__Work item__
Exactly as written, copy the lines that run from the start of the data below to the line containing "s.cs := by unfold State.afterRead; split <;> rfl", both ends included.

=== Begin Enclosure ===

/-- RESET in any state, and the machine right after power-up: execution begins at FFFFFFF0H in real-address mode with paging off,
interrupts disabled and no breakpoint enabled, the tables of 70_reset_and_hazards.md R905 for the system registers; memory and
devices are not written (R900, R902, R905). The values of selectors, of CR0's other bits, of DR0 to DR3 and of the test registers
are the spec's own choices (D6, D22 to D25); that memory lists nothing (log entry 8) and that the AVL bit of CS is 0 and its
accessed bit 1 (log entry 2) are the model's. -/
def Obligations.ResetState : Prop :=
  (∀ s : State, s.resetLine = true → ∃ t, step s = .next t ∧ sameBytes s t [] ∧ t.io = s.io ∧ t.params = s.params ∧
    t.cs.base + t.eip = 0xFFFFFFF0 ∧ t.eflags = 2 ∧ t.pe = false ∧ t.pg = false ∧ t.wp = false ∧ t.cpl = 0 ∧
    t.gdtr = ⟨0, 0xFFFF⟩ ∧ t.idtr = ⟨0, 0xFFFF⟩ ∧ t.ldtr.valid = false ∧ t.tr.valid = false ∧ t.cr2 = 0 ∧ t.cr3 = 0 ∧
    t.cr4 = 0 ∧ t.dr6 = 0 ∧ t.dr7 = 0 ∧ t.tsc = 0 ∧ t.tlb = [] ∧ t.nmiBlocked = false ∧ t.inhibitSs = false ∧
    t.run = .running) ∧
  State.reset.cs = ⟨0xF000, 0xFFFF0000, 0xFFFF, ⟨11, true, 0, true, false, false, false⟩, true⟩ ∧
  State.reset.eip = 0x0000FFF0 ∧ State.reset.eflags = 2 ∧ State.reset.cr0 = 0x60000010 ∧ State.reset.mem = [] ∧
  (∀ g ∈ [State.reset.ds, State.reset.es, State.reset.fs, State.reset.gs, State.reset.ss],
    g.sel = 0 ∧ g.base = 0 ∧ g.limit = 0xFFFF ∧ g.valid = true)
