-- afterRead
@[simp] theorem State.afterRead_gpr (as : List Nat) : (s.afterRead as).gpr = s.gpr := by unfold State.afterRead; split <;> rfl
@[simp] theorem State.afterRead_eip (as : List Nat) : (s.afterRead as).eip = s.eip := by unfold State.afterRead; split <;> rfl
@[simp] theorem State.afterRead_eflags (as : List Nat) : (s.afterRead as).eflags = s.eflags := by unfold State.afterRead; split <;> rfl
@[simp] theorem State.afterRead_es (as : List Nat) : (s.afterRead as).es = s.es := by unfold State.afterRead; split <;> rfl
@[simp] theorem State.afterRead_cs (as : List Nat) : (s.afterRead as).cs = s.cs := by unfold State.afterRead; split <;> rfl
@[simp] theorem State.afterRead_ss (as : List Nat) : (s.afterRead as).ss = s.ss := by unfold State.afterRead; split <;> rfl
@[simp] theorem State.afterRead_ds (as : List Nat) : (s.afterRead as).ds = s.ds := by unfold State.afterRead; split <;> rfl
@[simp] theorem State.afterRead_fs (as : List Nat) : (s.afterRead as).fs = s.fs := by unfold State.afterRead; split <;> rfl
@[simp] theorem State.afterRead_gs (as : List Nat) : (s.afterRead as).gs = s.gs := by unfold State.afterRead; split <;> rfl
@[simp] theorem State.afterRead_gdtr (as : List Nat) : (s.afterRead as).gdtr = s.gdtr := by unfold State.afterRead; split <;> rfl
@[simp] theorem State.afterRead_idtr (as : List Nat) : (s.afterRead as).idtr = s.idtr := by unfold State.afterRead; split <;> rfl
@[simp] theorem State.afterRead_ldtr (as : List Nat) : (s.afterRead as).ldtr = s.ldtr := by unfold State.afterRead; split <;> rfl
@[simp] theorem State.afterRead_tr (as : List Nat) : (s.afterRead as).tr = s.tr := by unfold State.afterRead; split <;> rfl
@[simp] theorem State.afterRead_cr0 (as : List Nat) : (s.afterRead as).cr0 = s.cr0 := by unfold State.afterRead; split <;> rfl
@[simp] theorem State.afterRead_cr2 (as : List Nat) : (s.afterRead as).cr2 = s.cr2 := by unfold State.afterRead; split <;> rfl
@[simp] theorem State.afterRead_cr3 (as : List Nat) : (s.afterRead as).cr3 = s.cr3 := by unfold State.afterRead; split <;> rfl
@[simp] theorem State.afterRead_cr4 (as : List Nat) : (s.afterRead as).cr4 = s.cr4 := by unfold State.afterRead; split <;> rfl
@[simp] theorem State.afterRead_dr0 (as : List Nat) : (s.afterRead as).dr0 = s.dr0 := by unfold State.afterRead; split <;> rfl
@[simp] theorem State.afterRead_dr1 (as : List Nat) : (s.afterRead as).dr1 = s.dr1 := by unfold State.afterRead; split <;> rfl
@[simp] theorem State.afterRead_dr2 (as : List Nat) : (s.afterRead as).dr2 = s.dr2 := by unfold State.afterRead; split <;> rfl
@[simp] theorem State.afterRead_dr3 (as : List Nat) : (s.afterRead as).dr3 = s.dr3 := by unfold State.afterRead; split <;> rfl
@[simp] theorem State.afterRead_dr6 (as : List Nat) : (s.afterRead as).dr6 = s.dr6 := by unfold State.afterRead; split <;> rfl
@[simp] theorem State.afterRead_dr7 (as : List Nat) : (s.afterRead as).dr7 = s.dr7 := by unfold State.afterRead; split <;> rfl
@[simp] theorem State.afterRead_testRegs (as : List Nat) : (s.afterRead as).testRegs = s.testRegs := by unfold State.afterRead; split <;> rfl
@[simp] theorem State.afterRead_fpu (as : List Nat) : (s.afterRead as).fpu = s.fpu := by unfold State.afterRead; split <;> rfl
@[simp] theorem State.afterRead_tsc (as : List Nat) : (s.afterRead as).tsc = s.tsc := by unfold State.afterRead; split <;> rfl
@[simp] theorem State.afterRead_pmc0 (as : List Nat) : (s.afterRead as).pmc0 = s.pmc0 := by unfold State.afterRead; split <;> rfl
@[simp] theorem State.afterRead_pmc1 (as : List Nat) : (s.afterRead as).pmc1 = s.pmc1 := by unfold State.afterRead; split <;> rfl
@[simp] theorem State.afterRead_msrs (as : List Nat) : (s.afterRead as).msrs = s.msrs := by unfold State.afterRead; split <;> rfl
@[simp] theorem State.afterRead_mxcsr (as : List Nat) : (s.afterRead as).mxcsr = s.mxcsr := by unfold State.afterRead; split <;> rfl
@[simp] theorem State.afterRead_nmiBlocked (as : List Nat) : (s.afterRead as).nmiBlocked = s.nmiBlocked := by unfold State.afterRead; split <;> rfl
@[simp] theorem State.afterRead_nmiPending (as : List Nat) : (s.afterRead as).nmiPending = s.nmiPending := by unfold State.afterRead; split <;> rfl
@[simp] theorem State.afterRead_inhibitSs (as : List Nat) : (s.afterRead as).inhibitSs = s.inhibitSs := by unfold State.afterRead; split <;> rfl
@[simp] theorem State.afterRead_inhibitSti (as : List Nat) : (s.afterRead as).inhibitSti = s.inhibitSti := by unfold State.afterRead; split <;> rfl
@[simp] theorem State.afterRead_dbPending (as : List Nat) : (s.afterRead as).dbPending = s.dbPending := by unfold State.afterRead; split <;> rfl
@[simp] theorem State.afterRead_tlb (as : List Nat) : (s.afterRead as).tlb = s.tlb := by unfold State.afterRead; split <;> rfl
@[simp] theorem State.afterRead_run (as : List Nat) : (s.afterRead as).run = s.run := by unfold State.afterRead; split <;> rfl
@[simp] theorem State.afterRead_intr (as : List Nat) : (s.afterRead as).intr = s.intr := by unfold State.afterRead; split <;> rfl
@[simp] theorem State.afterRead_nmiEdge (as : List Nat) : (s.afterRead as).nmiEdge = s.nmiEdge := by unfold State.afterRead; split <;> rfl
@[simp] theorem State.afterRead_resetLine (as : List Nat) : (s.afterRead as).resetLine = s.resetLine := by unfold State.afterRead; split <;> rfl
@[simp] theorem State.afterRead_ignne (as : List Nat) : (s.afterRead as).ignne = s.ignne := by unfold State.afterRead; split <;> rfl
@[simp] theorem State.afterRead_mem (as : List Nat) : (s.afterRead as).mem = s.mem := by unfold State.afterRead; split <;> rfl
@[simp] theorem State.afterRead_params (as : List Nat) : (s.afterRead as).params = s.params := by unfold State.afterRead; split <;> rfl

-- afterWrite
@[simp] theorem State.afterWrite_gpr (cs : List Host.Cell) : (s.afterWrite cs).gpr = s.gpr := rfl
@[simp] theorem State.afterWrite_eip (cs : List Host.Cell) : (s.afterWrite cs).eip = s.eip := rfl
@[simp] theorem State.afterWrite_eflags (cs : List Host.Cell) : (s.afterWrite cs).eflags = s.eflags := rfl
@[simp] theorem State.afterWrite_es (cs : List Host.Cell) : (s.afterWrite cs).es = s.es := rfl
@[simp] theorem State.afterWrite_cs (cs : List Host.Cell) : (s.afterWrite cs).cs = s.cs := rfl
@[simp] theorem State.afterWrite_ss (cs : List Host.Cell) : (s.afterWrite cs).ss = s.ss := rfl
@[simp] theorem State.afterWrite_ds (cs : List Host.Cell) : (s.afterWrite cs).ds = s.ds := rfl
@[simp] theorem State.afterWrite_fs (cs : List Host.Cell) : (s.afterWrite cs).fs = s.fs := rfl
@[simp] theorem State.afterWrite_gs (cs : List Host.Cell) : (s.afterWrite cs).gs = s.gs := rfl
@[simp] theorem State.afterWrite_gdtr (cs : List Host.Cell) : (s.afterWrite cs).gdtr = s.gdtr := rfl
@[simp] theorem State.afterWrite_idtr (cs : List Host.Cell) : (s.afterWrite cs).idtr = s.idtr := rfl
@[simp] theorem State.afterWrite_ldtr (cs : List Host.Cell) : (s.afterWrite cs).ldtr = s.ldtr := rfl
@[simp] theorem State.afterWrite_tr (cs : List Host.Cell) : (s.afterWrite cs).tr = s.tr := rfl
@[simp] theorem State.afterWrite_cr0 (cs : List Host.Cell) : (s.afterWrite cs).cr0 = s.cr0 := rfl
@[simp] theorem State.afterWrite_cr2 (cs : List Host.Cell) : (s.afterWrite cs).cr2 = s.cr2 := rfl
@[simp] theorem State.afterWrite_cr3 (cs : List Host.Cell) : (s.afterWrite cs).cr3 = s.cr3 := rfl
@[simp] theorem State.afterWrite_cr4 (cs : List Host.Cell) : (s.afterWrite cs).cr4 = s.cr4 := rfl
@[simp] theorem State.afterWrite_dr0 (cs : List Host.Cell) : (s.afterWrite cs).dr0 = s.dr0 := rfl
@[simp] theorem State.afterWrite_dr1 (cs : List Host.Cell) : (s.afterWrite cs).dr1 = s.dr1 := rfl
@[simp] theorem State.afterWrite_dr2 (cs : List Host.Cell) : (s.afterWrite cs).dr2 = s.dr2 := rfl
@[simp] theorem State.afterWrite_dr3 (cs : List Host.Cell) : (s.afterWrite cs).dr3 = s.dr3 := rfl
@[simp] theorem State.afterWrite_dr6 (cs : List Host.Cell) : (s.afterWrite cs).dr6 = s.dr6 := rfl
@[simp] theorem State.afterWrite_dr7 (cs : List Host.Cell) : (s.afterWrite cs).dr7 = s.dr7 := rfl
@[simp] theorem State.afterWrite_testRegs (cs : List Host.Cell) : (s.afterWrite cs).testRegs = s.testRegs := rfl
@[simp] theorem State.afterWrite_fpu (cs : List Host.Cell) : (s.afterWrite cs).fpu = s.fpu := rfl
@[simp] theorem State.afterWrite_tsc (cs : List Host.Cell) : (s.afterWrite cs).tsc = s.tsc := rfl
@[simp] theorem State.afterWrite_pmc0 (cs : List Host.Cell) : (s.afterWrite cs).pmc0 = s.pmc0 := rfl
@[simp] theorem State.afterWrite_pmc1 (cs : List Host.Cell) : (s.afterWrite cs).pmc1 = s.pmc1 := rfl
@[simp] theorem State.afterWrite_msrs (cs : List Host.Cell) : (s.afterWrite cs).msrs = s.msrs := rfl
@[simp] theorem State.afterWrite_mxcsr (cs : List Host.Cell) : (s.afterWrite cs).mxcsr = s.mxcsr := rfl
@[simp] theorem State.afterWrite_nmiBlocked (cs : List Host.Cell) : (s.afterWrite cs).nmiBlocked = s.nmiBlocked := rfl
@[simp] theorem State.afterWrite_nmiPending (cs : List Host.Cell) : (s.afterWrite cs).nmiPending = s.nmiPending := rfl
@[simp] theorem State.afterWrite_inhibitSs (cs : List Host.Cell) : (s.afterWrite cs).inhibitSs = s.inhibitSs := rfl
@[simp] theorem State.afterWrite_inhibitSti (cs : List Host.Cell) : (s.afterWrite cs).inhibitSti = s.inhibitSti := rfl
@[simp] theorem State.afterWrite_dbPending (cs : List Host.Cell) : (s.afterWrite cs).dbPending = s.dbPending := rfl
@[simp] theorem State.afterWrite_tlb (cs : List Host.Cell) : (s.afterWrite cs).tlb = s.tlb := rfl
@[simp] theorem State.afterWrite_run (cs : List Host.Cell) : (s.afterWrite cs).run = s.run := rfl
@[simp] theorem State.afterWrite_intr (cs : List Host.Cell) : (s.afterWrite cs).intr = s.intr := rfl
@[simp] theorem State.afterWrite_nmiEdge (cs : List Host.Cell) : (s.afterWrite cs).nmiEdge = s.nmiEdge := rfl
@[simp] theorem State.afterWrite_resetLine (cs : List Host.Cell) : (s.afterWrite cs).resetLine = s.resetLine := rfl
@[simp] theorem State.afterWrite_ignne (cs : List Host.Cell) : (s.afterWrite cs).ignne = s.ignne := rfl
@[simp] theorem State.afterWrite_free (cs : List Host.Cell) : (s.afterWrite cs).free = s.free := rfl
@[simp] theorem State.afterWrite_params (cs : List Host.Cell) : (s.afterWrite cs).params = s.params := rfl

-- recordTlb
@[simp] theorem State.recordTlb_gpr (e : TlbEntry) : (s.recordTlb e).gpr = s.gpr := by unfold State.recordTlb; split <;> rfl
@[simp] theorem State.recordTlb_eip (e : TlbEntry) : (s.recordTlb e).eip = s.eip := by unfold State.recordTlb; split <;> rfl
@[simp] theorem State.recordTlb_eflags (e : TlbEntry) : (s.recordTlb e).eflags = s.eflags := by unfold State.recordTlb; split <;> rfl
@[simp] theorem State.recordTlb_es (e : TlbEntry) : (s.recordTlb e).es = s.es := by unfold State.recordTlb; split <;> rfl
@[simp] theorem State.recordTlb_cs (e : TlbEntry) : (s.recordTlb e).cs = s.cs := by unfold State.recordTlb; split <;> rfl
@[simp] theorem State.recordTlb_ss (e : TlbEntry) : (s.recordTlb e).ss = s.ss := by unfold State.recordTlb; split <;> rfl
@[simp] theorem State.recordTlb_ds (e : TlbEntry) : (s.recordTlb e).ds = s.ds := by unfold State.recordTlb; split <;> rfl
@[simp] theorem State.recordTlb_fs (e : TlbEntry) : (s.recordTlb e).fs = s.fs := by unfold State.recordTlb; split <;> rfl
@[simp] theorem State.recordTlb_gs (e : TlbEntry) : (s.recordTlb e).gs = s.gs := by unfold State.recordTlb; split <;> rfl
@[simp] theorem State.recordTlb_gdtr (e : TlbEntry) : (s.recordTlb e).gdtr = s.gdtr := by unfold State.recordTlb; split <;> rfl
@[simp] theorem State.recordTlb_idtr (e : TlbEntry) : (s.recordTlb e).idtr = s.idtr := by unfold State.recordTlb; split <;> rfl
@[simp] theorem State.recordTlb_ldtr (e : TlbEntry) : (s.recordTlb e).ldtr = s.ldtr := by unfold State.recordTlb; split <;> rfl
@[simp] theorem State.recordTlb_tr (e : TlbEntry) : (s.recordTlb e).tr = s.tr := by unfold State.recordTlb; split <;> rfl
@[simp] theorem State.recordTlb_cr0 (e : TlbEntry) : (s.recordTlb e).cr0 = s.cr0 := by unfold State.recordTlb; split <;> rfl
@[simp] theorem State.recordTlb_cr2 (e : TlbEntry) : (s.recordTlb e).cr2 = s.cr2 := by unfold State.recordTlb; split <;> rfl
@[simp] theorem State.recordTlb_cr3 (e : TlbEntry) : (s.recordTlb e).cr3 = s.cr3 := by unfold State.recordTlb; split <;> rfl
@[simp] theorem State.recordTlb_cr4 (e : TlbEntry) : (s.recordTlb e).cr4 = s.cr4 := by unfold State.recordTlb; split <;> rfl
@[simp] theorem State.recordTlb_dr0 (e : TlbEntry) : (s.recordTlb e).dr0 = s.dr0 := by unfold State.recordTlb; split <;> rfl
@[simp] theorem State.recordTlb_dr1 (e : TlbEntry) : (s.recordTlb e).dr1 = s.dr1 := by unfold State.recordTlb; split <;> rfl
@[simp] theorem State.recordTlb_dr2 (e : TlbEntry) : (s.recordTlb e).dr2 = s.dr2 := by unfold State.recordTlb; split <;> rfl
@[simp] theorem State.recordTlb_dr3 (e : TlbEntry) : (s.recordTlb e).dr3 = s.dr3 := by unfold State.recordTlb; split <;> rfl
@[simp] theorem State.recordTlb_dr6 (e : TlbEntry) : (s.recordTlb e).dr6 = s.dr6 := by unfold State.recordTlb; split <;> rfl
@[simp] theorem State.recordTlb_dr7 (e : TlbEntry) : (s.recordTlb e).dr7 = s.dr7 := by unfold State.recordTlb; split <;> rfl
@[simp] theorem State.recordTlb_testRegs (e : TlbEntry) : (s.recordTlb e).testRegs = s.testRegs := by unfold State.recordTlb; split <;> rfl
@[simp] theorem State.recordTlb_fpu (e : TlbEntry) : (s.recordTlb e).fpu = s.fpu := by unfold State.recordTlb; split <;> rfl
@[simp] theorem State.recordTlb_tsc (e : TlbEntry) : (s.recordTlb e).tsc = s.tsc := by unfold State.recordTlb; split <;> rfl
@[simp] theorem State.recordTlb_pmc0 (e : TlbEntry) : (s.recordTlb e).pmc0 = s.pmc0 := by unfold State.recordTlb; split <;> rfl
@[simp] theorem State.recordTlb_pmc1 (e : TlbEntry) : (s.recordTlb e).pmc1 = s.pmc1 := by unfold State.recordTlb; split <;> rfl
@[simp] theorem State.recordTlb_msrs (e : TlbEntry) : (s.recordTlb e).msrs = s.msrs := by unfold State.recordTlb; split <;> rfl
@[simp] theorem State.recordTlb_mxcsr (e : TlbEntry) : (s.recordTlb e).mxcsr = s.mxcsr := by unfold State.recordTlb; split <;> rfl
@[simp] theorem State.recordTlb_nmiBlocked (e : TlbEntry) : (s.recordTlb e).nmiBlocked = s.nmiBlocked := by unfold State.recordTlb; split <;> rfl
@[simp] theorem State.recordTlb_nmiPending (e : TlbEntry) : (s.recordTlb e).nmiPending = s.nmiPending := by unfold State.recordTlb; split <;> rfl
@[simp] theorem State.recordTlb_inhibitSs (e : TlbEntry) : (s.recordTlb e).inhibitSs = s.inhibitSs := by unfold State.recordTlb; split <;> rfl
@[simp] theorem State.recordTlb_inhibitSti (e : TlbEntry) : (s.recordTlb e).inhibitSti = s.inhibitSti := by unfold State.recordTlb; split <;> rfl
@[simp] theorem State.recordTlb_dbPending (e : TlbEntry) : (s.recordTlb e).dbPending = s.dbPending := by unfold State.recordTlb; split <;> rfl
@[simp] theorem State.recordTlb_run (e : TlbEntry) : (s.recordTlb e).run = s.run := by unfold State.recordTlb; split <;> rfl
@[simp] theorem State.recordTlb_intr (e : TlbEntry) : (s.recordTlb e).intr = s.intr := by unfold State.recordTlb; split <;> rfl
@[simp] theorem State.recordTlb_nmiEdge (e : TlbEntry) : (s.recordTlb e).nmiEdge = s.nmiEdge := by unfold State.recordTlb; split <;> rfl
@[simp] theorem State.recordTlb_resetLine (e : TlbEntry) : (s.recordTlb e).resetLine = s.resetLine := by unfold State.recordTlb; split <;> rfl
@[simp] theorem State.recordTlb_ignne (e : TlbEntry) : (s.recordTlb e).ignne = s.ignne := by unfold State.recordTlb; split <;> rfl
@[simp] theorem State.recordTlb_mem (e : TlbEntry) : (s.recordTlb e).mem = s.mem := by unfold State.recordTlb; split <;> rfl
@[simp] theorem State.recordTlb_io (e : TlbEntry) : (s.recordTlb e).io = s.io := by unfold State.recordTlb; split <;> rfl
@[simp] theorem State.recordTlb_free (e : TlbEntry) : (s.recordTlb e).free = s.free := by unfold State.recordTlb; split <;> rfl
@[simp] theorem State.recordTlb_params (e : TlbEntry) : (s.recordTlb e).params = s.params := by unfold State.recordTlb; split <;> rfl
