-- ==== Sys2Proof/Laws/Keeps.lean ====
section
/-! SUPPORT. What every operation of the machine keeps: the implementation parameters and the invariant of
Sys2Proof/Safety.lean. One lemma for each shared operation, proved from its parts. -/

namespace Sys2Proof.Machine

open Sys2Proof

/-- `t` has the parameters of `s`, and the invariant if `s` has it. -/
def Sound (s t : State) : Prop := t.params = s.params ∧ (s.Inv → t.Inv)

/-- The operation is sound however it ends. -/
def Keeps {α : Type} (m : M α) : Prop :=
  ∀ s, match m s with
    | .ok _ t => Sound s t
    | .error _ t => Sound s t

theorem Sound.rfl' (s : State) : Sound s s := ⟨rfl, id⟩

theorem Sound.trans {s t u : State} (h : Sound s t) (k : Sound t u) : Sound s u :=
  ⟨k.1.trans h.1, fun i => k.2 (h.2 i)⟩

/-- The update does not touch the registers the invariant is about. -/
theorem Sound.of_eq {s t : State} (hp : t.params = s.params) (hm : Memory.wf s.mem = true → Memory.wf t.mem = true)
    (he : t.eflags = s.eflags) (h0 : t.cr0 = s.cr0) (h4 : t.cr4 = s.cr4) (h6 : t.dr6 = s.dr6) (h7 : t.dr7 = s.dr7) :
    Sound s t :=
  ⟨hp, fun i => ⟨hm i.mem, by rw [hp, he]; exact i.eflags, by
    have := i.paging; simp only [State.pg, State.pe] at this ⊢; rw [h0]; exact this, by rw [hp, h4]; exact i.cr4,
    by rw [h6]; exact i.dr6, by rw [h7]; exact i.dr7⟩⟩

section rules
variable {α β : Type}

@[simp] theorem keeps_pure (a : α) : Keeps (pure a : M α) := fun s => Sound.rfl' s

@[simp] theorem keeps_get : Keeps (get : M State) := fun s => Sound.rfl' s

@[simp] theorem keeps_throw (e : Err) : Keeps (throw e : M α) := fun s => Sound.rfl' s

@[simp] theorem keeps_bind {m : M α} {f : α → M β} (hm : Keeps m) (hf : ∀ a, Keeps (f a)) : Keeps (m >>= f) := by
  intro s
  have h1 := hm s
  show match EStateM.bind m f s with
    | .ok _ t => Sound s t
    | .error _ t => Sound s t
  unfold EStateM.bind
  cases h : m s with
  | ok a t =>
    rw [h] at h1
    have h2 := hf a t
    simp only
    cases h' : f a t with
    | ok b u => rw [h'] at h2; exact h1.trans h2
    | error e u => rw [h'] at h2; exact h1.trans h2
  | error e t => rw [h] at h1; exact h1

@[simp] theorem keeps_map {m : M α} {f : α → β} (hm : Keeps m) : Keeps (f <$> m) := by
  rw [← bind_pure_comp]
  exact keeps_bind hm fun a => keeps_pure (f a)

@[simp] theorem keeps_modify {f : State → State} (h : ∀ s, Sound s (f s)) : Keeps (modify f : M Unit) := fun s => h s

/-- An operation that reads the state and goes on from there. -/
theorem keeps_getBind {f : State → M β} (h : ∀ s, match f s s with | .ok _ t => Sound s t | .error _ t => Sound s t) :
    Keeps (get >>= f) := fun s => h s

/-- An operation that has read the state, writes it and goes on. -/
theorem keeps_setThen {s t : State} (h : Sound s t) {m : M β} (hm : Keeps m) :
    match (set t >>= fun _ => m : M β) s with
    | .ok _ u => Sound s u
    | .error _ u => Sound s u := by
  have h2 := hm t
  show match m t with
    | .ok _ u => Sound s u
    | .error _ u => Sound s u
  cases h' : m t with
  | ok b u => rw [h'] at h2; exact h.trans h2
  | error e u => rw [h'] at h2; exact h.trans h2

@[simp] theorem keeps_ite {c : Prop} [Decidable c] {a b : M α} (ha : Keeps a) (hb : Keeps b) :
    Keeps (if c then a else b) := by
  split <;> assumption

end rules

-- BEGIN GENERATED
/-- A record update that leaves the registers of the invariant, memory and the parameters alone. -/
@[simp] theorem sound_mk (s : State) (gpr' : GprFile) (eip' cr2' cr3' dr0' dr1' dr2' dr3' mxcsr' : Word32) (es' cs'
    ss' ds' fs' gs' ldtr' tr' : SegState) (gdtr' idtr' : TableReg) (testRegs' : TestRegs) (fpu' : FpuState) (tsc' :
    BitVec 64) (pmc0' pmc1' : BitVec 40) (msrs' : List Msr) (nmiBlocked' nmiPending' inhibitSs' inhibitSti' nmiEdge'
    resetLine' ignne' : Bool) (dbPending' : DbPending) (tlb' : List TlbEntry) (run' : Run) (intr' : Option Byte)
    (io' : List IoEvent) (free' : Nat) : Sound s ⟨gpr', eip', s.eflags, es', cs', ss', ds', fs', gs', gdtr', idtr',
    ldtr', tr', s.cr0, cr2', cr3', s.cr4, dr0', dr1', dr2', dr3', s.dr6, s.dr7, testRegs', fpu', tsc', pmc0', pmc1',
    msrs', mxcsr', nmiBlocked', nmiPending', inhibitSs', inhibitSti', dbPending', tlb', run', intr', nmiEdge',
    resetLine', ignne', s.mem, io', free', s.params⟩ := Sound.of_eq rfl id rfl rfl rfl rfl rfl

/-- A record update that writes memory in its canonical form. -/
theorem sound_mk_mem (s : State) (m : List Host.Cell) (hm : Memory.wf s.mem = true → Memory.wf m = true) (gpr' :
    GprFile) (eip' cr2' cr3' dr0' dr1' dr2' dr3' mxcsr' : Word32) (es' cs' ss' ds' fs' gs' ldtr' tr' : SegState)
    (gdtr' idtr' : TableReg) (testRegs' : TestRegs) (fpu' : FpuState) (tsc' : BitVec 64) (pmc0' pmc1' : BitVec 40)
    (msrs' : List Msr) (nmiBlocked' nmiPending' inhibitSs' inhibitSti' nmiEdge' resetLine' ignne' : Bool)
    (dbPending' : DbPending) (tlb' : List TlbEntry) (run' : Run) (intr' : Option Byte) (io' : List IoEvent) (free' :
    Nat) : Sound s ⟨gpr', eip', s.eflags, es', cs', ss', ds', fs', gs', gdtr', idtr', ldtr', tr', s.cr0, cr2', cr3',
    s.cr4, dr0', dr1', dr2', dr3', s.dr6, s.dr7, testRegs', fpu', tsc', pmc0', pmc1', msrs', mxcsr', nmiBlocked',
    nmiPending', inhibitSs', inhibitSti', dbPending', tlb', run', intr', nmiEdge', resetLine', ignne', m, io',
    free', s.params⟩ := Sound.of_eq rfl hm rfl rfl rfl rfl rfl

end Sys2Proof.Machine
end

=== End Enclosure ===

__The answer__
/-- RESET in any state, and the machine right after power-up: execution begins at FFFFFFF0H in real-address mode with paging off,
interrupts disabled and no breakpoint enabled, the tables of 70_reset_and_hazards.md R905 for the system registers; memory and
devices are not written (R900, R902, R905). The values of selectors, of CR0's other bits, of DR0 to DR3 and of the test registers
are the spec's own choices (D6, D22 to D25); that memory lists nothing (log entry 8) and that the AVL bit of CS is 0 and its
accessed bit 1 (log entry 2) are the model's. -/
def Obligations.ResetState : Prop :=
  (∀ s : State, s.resetLine = true → ∃ t, step s = .next t ∧ sameBytes s t [] ∧ t.io = s.io ∧ t.params = s.params ∧
    t.cs.base + t.eip = 0xFFFFFFF0 ∧ t.eflags = 2 ∧ t.pe = false ∧ t.pg = false ∧ t.wp = false ∧ t.cpl = 0 ∧
    t.gdtr = ⟨0, 0xFFFF⟩ ∧ t.idtr = ⟨0, 0xFFFF⟩ ∧ t.ldtr.valid = false ∧ t.tr.valid = false ∧ t.cr2 = 0 ∧ t.cr3 = 0 ∧
    t.cr4 = 0 ∧ t.dr6 = 0 ∧ t.dr7 = 0 ∧ t.tsc = 0 ∧ t.tlb = [] ∧ t.nmiBlocked = false ∧ t.inhibitSs = false ∧
    t.run = .running) ∧
  State.reset.cs = ⟨0xF000, 0xFFFF0000, 0xFFFF, ⟨11, true, 0, true, false, false, false⟩, true⟩ ∧
  State.reset.eip = 0x0000FFF0 ∧ State.reset.eflags = 2 ∧ State.reset.cr0 = 0x60000010 ∧ State.reset.mem = [] ∧
  (∀ g ∈ [State.reset.ds, State.reset.es, State.reset.fs, State.reset.gs, State.reset.ss],
    g.sel = 0 ∧ g.base = 0 ∧ g.limit = 0xFFFF ∧ g.valid = true)
-- afterRead
@[simp] theorem State.afterRead_gpr (as : List Nat) : (s.afterRead as).gpr = s.gpr := by unfold State.afterRead; split <;> rfl
@[simp] theorem State.afterRead_eip (as : List Nat) : (s.afterRead as).eip = s.eip := by unfold State.afterRead; split <;> rfl
@[simp] theorem State.afterRead_eflags (as : List Nat) : (s.afterRead as).eflags = s.eflags := by unfold State.afterRead; split <;> rfl
@[simp] theorem State.afterRead_es (as : List Nat) : (s.afterRead as).es = s.es := by unfold State.afterRead; split <;> rfl
@[simp] theorem State.afterRead_cs (as : List Nat) : (s.afterRead as).cs = s.cs := by unfold State.afterRead; split <;> rfl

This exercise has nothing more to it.